→ **DATA SUPPLIED**
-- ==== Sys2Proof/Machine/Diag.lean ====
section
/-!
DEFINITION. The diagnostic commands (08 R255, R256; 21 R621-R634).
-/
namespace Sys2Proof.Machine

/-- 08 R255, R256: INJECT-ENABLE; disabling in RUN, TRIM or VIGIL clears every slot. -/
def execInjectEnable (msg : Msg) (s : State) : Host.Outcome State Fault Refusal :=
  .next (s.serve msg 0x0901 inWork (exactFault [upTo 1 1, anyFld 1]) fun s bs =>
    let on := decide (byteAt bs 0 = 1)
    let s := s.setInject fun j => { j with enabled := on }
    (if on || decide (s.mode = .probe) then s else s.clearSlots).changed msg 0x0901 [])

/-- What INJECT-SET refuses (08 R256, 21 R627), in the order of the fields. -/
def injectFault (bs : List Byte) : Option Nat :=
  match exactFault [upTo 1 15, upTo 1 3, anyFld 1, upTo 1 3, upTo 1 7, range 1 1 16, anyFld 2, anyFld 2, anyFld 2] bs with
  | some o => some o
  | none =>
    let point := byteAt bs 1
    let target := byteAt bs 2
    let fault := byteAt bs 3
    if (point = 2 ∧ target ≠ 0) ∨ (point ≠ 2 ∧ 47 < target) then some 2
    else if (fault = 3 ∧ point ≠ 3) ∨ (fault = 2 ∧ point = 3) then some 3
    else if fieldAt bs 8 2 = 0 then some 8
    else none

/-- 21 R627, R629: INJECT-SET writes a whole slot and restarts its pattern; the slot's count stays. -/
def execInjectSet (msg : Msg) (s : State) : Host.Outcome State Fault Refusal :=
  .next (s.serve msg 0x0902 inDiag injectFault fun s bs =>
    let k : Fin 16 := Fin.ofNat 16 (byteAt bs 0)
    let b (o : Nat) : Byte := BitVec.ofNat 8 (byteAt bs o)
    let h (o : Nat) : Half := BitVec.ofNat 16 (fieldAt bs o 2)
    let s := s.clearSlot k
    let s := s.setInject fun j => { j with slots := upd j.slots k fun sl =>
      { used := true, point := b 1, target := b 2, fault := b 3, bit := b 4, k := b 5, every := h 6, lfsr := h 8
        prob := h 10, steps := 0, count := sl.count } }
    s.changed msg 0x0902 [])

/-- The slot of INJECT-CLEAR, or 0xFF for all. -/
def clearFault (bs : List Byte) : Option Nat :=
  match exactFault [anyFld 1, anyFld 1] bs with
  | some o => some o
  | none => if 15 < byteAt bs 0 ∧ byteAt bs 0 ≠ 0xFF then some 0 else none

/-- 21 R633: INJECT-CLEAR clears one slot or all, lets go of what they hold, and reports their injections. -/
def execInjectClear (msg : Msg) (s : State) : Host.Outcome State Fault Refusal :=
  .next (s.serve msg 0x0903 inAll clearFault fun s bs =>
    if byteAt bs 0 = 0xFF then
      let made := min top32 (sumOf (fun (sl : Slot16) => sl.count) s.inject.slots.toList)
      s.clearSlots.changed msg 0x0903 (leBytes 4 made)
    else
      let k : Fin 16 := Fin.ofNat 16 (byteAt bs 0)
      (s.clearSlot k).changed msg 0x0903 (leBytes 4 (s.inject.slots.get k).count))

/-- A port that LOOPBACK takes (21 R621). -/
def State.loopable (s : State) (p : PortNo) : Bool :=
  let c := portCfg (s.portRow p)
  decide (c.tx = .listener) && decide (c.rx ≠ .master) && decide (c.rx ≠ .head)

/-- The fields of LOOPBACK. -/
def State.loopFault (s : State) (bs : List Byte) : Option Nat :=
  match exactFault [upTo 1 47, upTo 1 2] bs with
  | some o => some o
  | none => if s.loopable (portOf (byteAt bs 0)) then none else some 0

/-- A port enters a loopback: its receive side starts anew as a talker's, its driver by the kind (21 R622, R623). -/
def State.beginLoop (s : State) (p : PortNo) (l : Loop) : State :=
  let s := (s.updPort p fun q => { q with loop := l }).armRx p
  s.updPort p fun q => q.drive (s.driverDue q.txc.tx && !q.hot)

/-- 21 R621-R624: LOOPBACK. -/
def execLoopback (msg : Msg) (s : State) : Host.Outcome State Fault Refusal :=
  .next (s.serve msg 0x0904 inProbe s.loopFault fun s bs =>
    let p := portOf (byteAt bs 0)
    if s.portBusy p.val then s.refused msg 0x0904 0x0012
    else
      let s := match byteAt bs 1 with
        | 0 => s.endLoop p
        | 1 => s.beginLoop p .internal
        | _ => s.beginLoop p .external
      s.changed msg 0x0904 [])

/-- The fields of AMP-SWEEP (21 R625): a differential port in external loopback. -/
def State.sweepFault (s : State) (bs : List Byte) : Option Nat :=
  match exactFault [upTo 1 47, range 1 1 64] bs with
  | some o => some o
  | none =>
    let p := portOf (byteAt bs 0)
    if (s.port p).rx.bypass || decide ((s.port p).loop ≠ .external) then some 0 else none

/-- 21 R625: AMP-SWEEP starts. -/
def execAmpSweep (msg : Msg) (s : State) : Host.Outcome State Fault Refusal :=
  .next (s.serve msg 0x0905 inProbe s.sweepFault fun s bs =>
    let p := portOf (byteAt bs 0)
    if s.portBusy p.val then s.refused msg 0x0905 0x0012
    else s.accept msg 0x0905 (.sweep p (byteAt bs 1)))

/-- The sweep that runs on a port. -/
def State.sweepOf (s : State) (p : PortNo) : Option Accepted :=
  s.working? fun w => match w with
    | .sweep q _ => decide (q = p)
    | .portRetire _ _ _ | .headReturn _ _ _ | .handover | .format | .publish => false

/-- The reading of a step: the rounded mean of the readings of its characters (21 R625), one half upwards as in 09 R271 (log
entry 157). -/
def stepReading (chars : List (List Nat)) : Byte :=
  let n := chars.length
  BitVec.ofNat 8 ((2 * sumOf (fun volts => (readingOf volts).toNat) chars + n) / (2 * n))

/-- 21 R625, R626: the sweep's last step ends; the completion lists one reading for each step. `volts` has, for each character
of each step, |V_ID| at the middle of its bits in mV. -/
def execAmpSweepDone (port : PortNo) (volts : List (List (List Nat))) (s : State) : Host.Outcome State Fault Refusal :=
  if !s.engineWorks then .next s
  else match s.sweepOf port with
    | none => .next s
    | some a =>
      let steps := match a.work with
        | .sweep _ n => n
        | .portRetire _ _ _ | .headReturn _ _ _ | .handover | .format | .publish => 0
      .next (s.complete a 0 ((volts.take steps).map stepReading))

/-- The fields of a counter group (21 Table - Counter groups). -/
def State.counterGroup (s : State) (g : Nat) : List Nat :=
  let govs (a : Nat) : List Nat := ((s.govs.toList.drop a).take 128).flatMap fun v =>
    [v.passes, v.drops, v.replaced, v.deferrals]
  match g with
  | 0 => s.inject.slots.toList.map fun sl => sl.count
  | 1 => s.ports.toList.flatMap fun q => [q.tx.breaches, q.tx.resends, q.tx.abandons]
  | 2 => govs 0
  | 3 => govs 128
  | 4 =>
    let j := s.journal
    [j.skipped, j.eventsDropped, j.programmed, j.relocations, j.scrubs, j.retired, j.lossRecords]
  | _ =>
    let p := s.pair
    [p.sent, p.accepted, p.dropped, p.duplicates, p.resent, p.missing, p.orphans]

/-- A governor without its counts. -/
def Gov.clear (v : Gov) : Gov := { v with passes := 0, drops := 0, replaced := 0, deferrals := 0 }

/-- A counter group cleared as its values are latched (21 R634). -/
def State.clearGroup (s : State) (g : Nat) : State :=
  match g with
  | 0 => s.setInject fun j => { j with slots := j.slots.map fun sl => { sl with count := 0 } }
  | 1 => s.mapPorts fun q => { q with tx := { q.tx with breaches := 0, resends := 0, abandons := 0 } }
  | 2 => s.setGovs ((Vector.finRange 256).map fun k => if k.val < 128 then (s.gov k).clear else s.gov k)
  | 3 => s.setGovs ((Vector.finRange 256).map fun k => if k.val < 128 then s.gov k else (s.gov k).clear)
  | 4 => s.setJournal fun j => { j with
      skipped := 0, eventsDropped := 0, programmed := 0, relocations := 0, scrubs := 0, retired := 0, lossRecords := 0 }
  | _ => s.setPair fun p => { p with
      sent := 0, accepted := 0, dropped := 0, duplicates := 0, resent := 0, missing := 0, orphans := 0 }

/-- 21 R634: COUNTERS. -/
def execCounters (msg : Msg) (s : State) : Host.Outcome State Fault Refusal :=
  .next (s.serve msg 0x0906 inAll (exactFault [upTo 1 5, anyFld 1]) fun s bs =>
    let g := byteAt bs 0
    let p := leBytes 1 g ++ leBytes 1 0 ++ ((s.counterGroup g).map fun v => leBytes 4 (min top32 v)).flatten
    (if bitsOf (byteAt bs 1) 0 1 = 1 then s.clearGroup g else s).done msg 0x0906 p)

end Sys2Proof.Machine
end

→ **WHAT YOU ARE ASKED TO DO**
Please make an exact copy of the lines above from the line with "lfsr := h 8" through the line with "0xFF then some 0 else none", both ends included.

→ **EXERCISE OUTPUT**
      { used := true, point := b 1, target := b 2, fault := b 3, bit := b 4, k := b 5, every := h 6, lfsr := h 8
        prob := h 10, steps := 0, count := sl.count } }
    s.changed msg 0x0902 [])

/-- The slot of INJECT-CLEAR, or 0xFF for all. -/
def clearFault (bs : List Byte) : Option Nat :=
  match exactFault [anyFld 1, anyFld 1] bs with
  | some o => some o
  | none => if 15 < byteAt bs 0 ∧ byteAt bs 0 ≠ 0xFF then some 0 else none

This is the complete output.